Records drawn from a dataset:
___

/-- What the outputs of a tile had when the safe state began (R86, R118). -/
def captureHeld (t : Nat) (s : State) : State :=
  s.each (List.range 16) (fun k s0 =>
    let n := 16 * t + k
    s0.modCh n (fun x => { x with heldOut := s.is (.CH_DO_STATE_OUT n), heldMa := x.tileSet }))

/-- The tile's safe state follows its causes (R87): entered with what the outputs had, left once every cause is released. -/
def safeRefresh (t : Nat) (s : State) : State :=
  let c := tileCause s t
  let s1 := if c && !s.is (.TILE_SAFE_ACTIVE t) then captureHeld t s else s
  tileRefresh t (s1.putB (.TILE_SAFE_ACTIVE t) c)

/-- Every tile. -/
def allTiles (f : Nat → State → State) (s : State) : State := s.each (List.range 16) f

/-- PAIR_CONFLICT of output `n` (R82, R84): the latched bit only. -/
def pairConflict (n : Nat) (s : State) : State := diagLatch n (2 ^ dgPairConflict) s

/-- A write to output `n` that R82 refuses: the upper member of a pair, with a value other than the pair's state. -/
def doRefused (s : State) (n : Nat) (on : Bool) : Bool :=
  paired s n && n % 2 == 1 && on != s.is (.CH_DO_CMD_ON (lowerOf n))

/-- Sets the commanded state of one output (R74, R75, R79, R80): an off-to-on change counts, and SHORT_VF is not active while the output is commanded on; a
command to 0 releases the lock of R75. -/
def doSet1 (n : Nat) (on : Bool) (s : State) : State :=
  let s1 := if on && !s.is (.CH_DO_CMD_ON n) then s.inc (.CH_DO_SWCNT_CNT n) else s
  let s2 := s1.putB (.CH_DO_CMD_ON n) on
  if on then diagClear n dgShortVf s2 else s2.modCh n (fun x => { x with lock75 := false })

/-- A write of `CH_DO_CMD.ON` (R74, R82, R89). -/
def doCmd (n : Nat) (on : Bool) (s : State) : State :=
  if doRefused s n on then pairConflict n s
  else if paired s n then
    if n % 2 = 1 then s else doRefresh n (doSet1 n on (doSet1 (n + 1) on s))
  else doRefresh n (doSet1 n on s)

/-- DO_CMD_WRITE. -/
def execDoCmdWrite (r : Req) (n : Fin 256) (w : Word) (s : State) : Out :=
  .next (if isDO n then regWrite r (Reg.CH_DO_CMD n) Msk.CH_DO_CMD w (fun w => doCmd n (bitAt w 0)) s else s)

/-- A thermal shutdown is counted in its row; the 16th in a row locks the output off (R75). -/
def countShutdown (n : Nat) (s : State) : State :=
  let row := (s.ch n).tsdRow + 1
  s.modCh n (fun x => { x with tsdRow := row, tsdAt := clk s, lock75 := x.lock75 || decide (16 ≤ row) })

/-- THERMAL_SHUTDOWN (R75): the output turns off. -/
def execThermalShutdown (n : Fin 256) (s : State) : Out :=
  .next (if isDO n && s.is (.CH_DO_STATE_OUT n) then doRefresh n (countShutdown n (doRefresh n (s.set1 (.CH_DO_STATE_TSD n)))) else s)

/-- THERMAL_RESTART (R75): the channel has cooled, no sooner than 10 ms after the shutdown. -/
def execThermalRestart (n : Fin 256) (s : State) : Out :=
  .next (if isDO n && s.is (.CH_DO_STATE_TSD n) && decide ((s.ch n).tsdAt + tick10Ms ≤ clk s) then doRefresh n (s.put (.CH_DO_STATE_TSD n) 0) else s)

/-- A write of `CH_DO_ONTIME` or `CH_DO_CLAMP_SUM` (R79, R99): counting goes on from the value written, with no part of a unit carried over. -/
def onTimeWrite (n : Nat) (w : Word) (s : State) : State := (wr (Reg.CH_DO_ONTIME n) w s).modCh n (fun x => { x with onMark := clk s, onRem := 0 })
def clampSumWrite (n : Nat) (w : Word) (s : State) : State := (wr (Reg.CH_DO_CLAMP_SUM n) w s).modCh n (fun x => { x with clampRem := 0 })

/-- CLAMP_EVENT_END (R76, R99): `e` is the energy of the event in 0.01 mJ. The parts of 1 mJ of one event are added to the next (assumption log 80). -/
def execClampEventEnd (n : Fin 256) (e : Nat) (s : State) : Out :=
  .next (if isDO n && !s.is (.CH_DO_STATE_OUT n) && (s.tile (tileOf n)).power then
    let t := (s.ch n).clampRem + e
    let s1 := (s.put (.CH_DO_CLAMP_LAST_E n) (min e 0xFFFF)).addSat (.CH_DO_CLAMP_SUM_SUM n) (t / 100)
    let s2 := s1.modCh n (fun x => { x with clampRem := t % 100 })
    if 15000 < e then doRefresh n (diagSet n (2 ^ dgClamp) s2) else s2
  else s)

/-- PULLIN_END (R78): after PULLIN × 10 ms of full conduction the output starts PWM hold. -/
def execPullinEnd (n : Fin 256) (s : State) : Out :=
  .next (if isDO n && s.is (.CH_DO_STATE_OUT n) && s.is (.CH_DO_CFG_PWM_EN (govern s n))
      && decide ((s.ch n).onSince + s.get (.CH_DO_CFG_PULLIN (govern s n)) * tick10Ms ≤ clk s) then
    s.modCh n (fun x => { x with pwm := true })
  else s)

/-- Whether code `b` can be detected on digital channel `n` now (R84). NO_SUPPLY is the one that a tile without power shows too (assumption log 61). -/
def digDetectable (s : State) (n b : Nat) : Bool :=
  ((s.tile (tileOf n)).power || b == dgNoSupply) &&
  (if isDI n then (b == dgWireBreak && s.is (.CH_DI_CFG_WB_EN n)) || b == dgOvervoltage || b == dgNoSupply
   else isDO n && ((b == dgOpenOn && s.is (.CH_DO_CFG_OPEN_ON_EN (govern s n)) && s.is (.CH_DO_STATE_OUT n))
     || (b == dgOpenOff && s.is (.CH_DO_CFG_OFFTEST (govern s n)) && !s.is (.CH_DO_STATE_OUT n))
     || (b == dgShortVf && !s.is (.CH_DO_CMD_ON n)) || (b == dgOverload && s.is (.CH_DO_STATE_OUT n)) || b == dgThermal || b == dgNoSupply))

/-- DIGITAL_DIAG_DETECT (R83, R84): the conditions of the codes of mask `m` have persisted for their detection times. -/
def execDigitalDiagDetect (n : Fin 256) (m : BitVec 12) (s : State) : Out :=
  .next (let new := diagNew (digDetectable s n) s n m.toNat
  if new = 0 then s else if isDO n then doRefresh n (diagSet n new s) else diagSet n new s)

/-- DIGITAL_DIAG_CLEAR (R83, R84): the condition has stayed absent for its clearing time. CLAMP clears with its latched bit only, THERMAL not in a thermal
shutdown, and DI sampling resumes from the held level after NO_SUPPLY. -/
def execDigitalDiagClear (n : Fin 256) (b : Fin 12) (s : State) : Out :=
  .next (if (isDI n || isDO n) && diagActive s n b && b.val != dgClamp && !(isDO n && b.val == dgThermal && s.is (.CH_DO_STATE_TSD n)) then
    let s1 := diagClear n b s
    if isDO n then doRefresh n s1 else if b.val = dgNoSupply then s1.modCh n (fun x => { x with run := 0 }) else s1
  else s)

/-- A write of `CH_DIAG` (R83, R84, R76): clears latched bits; CLAMP's active bit clears with its latched bit and releases a switch-on held
back. -/
def diagWrite (n : Nat) (w : Word) (s : State) : State :=
  let m := bits w 27 16
  let s1 := s.put (.CH_DIAG_LATCHED n) (s.get (.CH_DIAG_LATCHED n) &&& (0xFFF ^^^ m))
  if isDO n then doRefresh n (if m.testBit dgClamp then diagClear n dgClamp s1 else s1) else s1

/-- CH_DIAG_CLEAR. -/
def execChDiagClear (r : Req) (n : Fin 256) (w : Word) (s : State) : Out :=
  .next (regWrite r (Reg.CH_DIAG n) Msk.CH_DIAG w (diagWrite n) s)

/-- Samples in a row that a debounce needs (R68). -/
def debRun (s : State) (n : Nat) : Nat := max 1 (10 * s.get (.CH_DI_CFG_DEB n))

/-- The counters of a debounced edge (R70): `up` its polarity, `ts` its stamp. -/
def diCount (n : Nat) (up : Bool) (ts : Nat) (s : State) : State :=
  let c := s.get (.CH_DI_CFG_CNT_EDGE n)
  let p := s.get (.CH_DI_CFG_PER_EDGE n)
  let s1 := s.put64 (Reg.CH_DI_TS n 0) ts
  let s2 := if c = 3 ∨ c = (if up then 1 else 2) then s1.incWrap (.CH_DI_EDGES_EDGES n) else s1
  if p ≠ 0 ∧ up = (p ≠ 2) then
    let s3 := match (s.ch n).perEdge with
      | some e => if ts - e ≤ 0xFFFFFFFF then (wr (Reg.CH_DI_PERIOD n) (wd (ts - e)) s2).put (.CH_DI_STATE_PERIOD_SAT n) 0
                  else (wr (Reg.CH_DI_PERIOD n) 0xFFFFFFFF s2).set1 (.CH_DI_STATE_PERIOD_SAT n)
      | none => s2
    s3.modCh n (fun x => { x with perEdge := some ts })
  else s2

/-- Ticks per event and the bucket's capacity (R209). -/
def evTicks (s : State) (n : Nat) : Nat := 49152000 / s.get (.CH_DI_EV_RATE n)
def evCap (s : State) (n : Nat) : Nat := max (s.get (.CH_DI_EV_BURST n)) 1 * evTicks s n

/-- Starts the bucket of R209 at the present tick, with the suppressed edges kept (R232). -/
def bucketStart (n : Nat) (s : State) : State :=
  s.modCh n (fun x => { x with bucket := evCap s n, lastTs := now s })

/-- R209: the rate limit of input `n` on an edge at `ts`: the channel after, and whether an event is raised. -/
def bucketStep (s : State) (n ts : Nat) : ChSt × Bool :=
  let x := s.ch n
  if s.get (.CH_DI_EV_RATE n) = 0 then ({ x with suppr := 0 }, true)
  else
    let b := min (evCap s n : Int) (x.bucket + max 0 ((ts : Int) - x.lastTs))
    let l := max x.lastTs ts
    if (evTicks s n : Int) ≤ b then ({ x with bucket := b - evTicks s n, lastTs := l, suppr := 0 }, true)
    else ({ x with bucket := b, lastTs := l, suppr := min (x.suppr + 1) 0xFFFF }, false)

___

## Problem to work on
Repeat, exactly as they stand above, the lines from the line with "((s.tile (tileOf n)).power" to the line with "else isDO n", both lines included.

## The completed task
  ((s.tile (tileOf n)).power || b == dgNoSupply) &&
  (if isDI n then (b == dgWireBreak && s.is (.CH_DI_CFG_WB_EN n)) || b == dgOvervoltage || b == dgNoSupply
   else isDO n && ((b == dgOpenOn && s.is (.CH_DO_CFG_OPEN_ON_EN (govern s n)) && s.is (.CH_DO_STATE_OUT n))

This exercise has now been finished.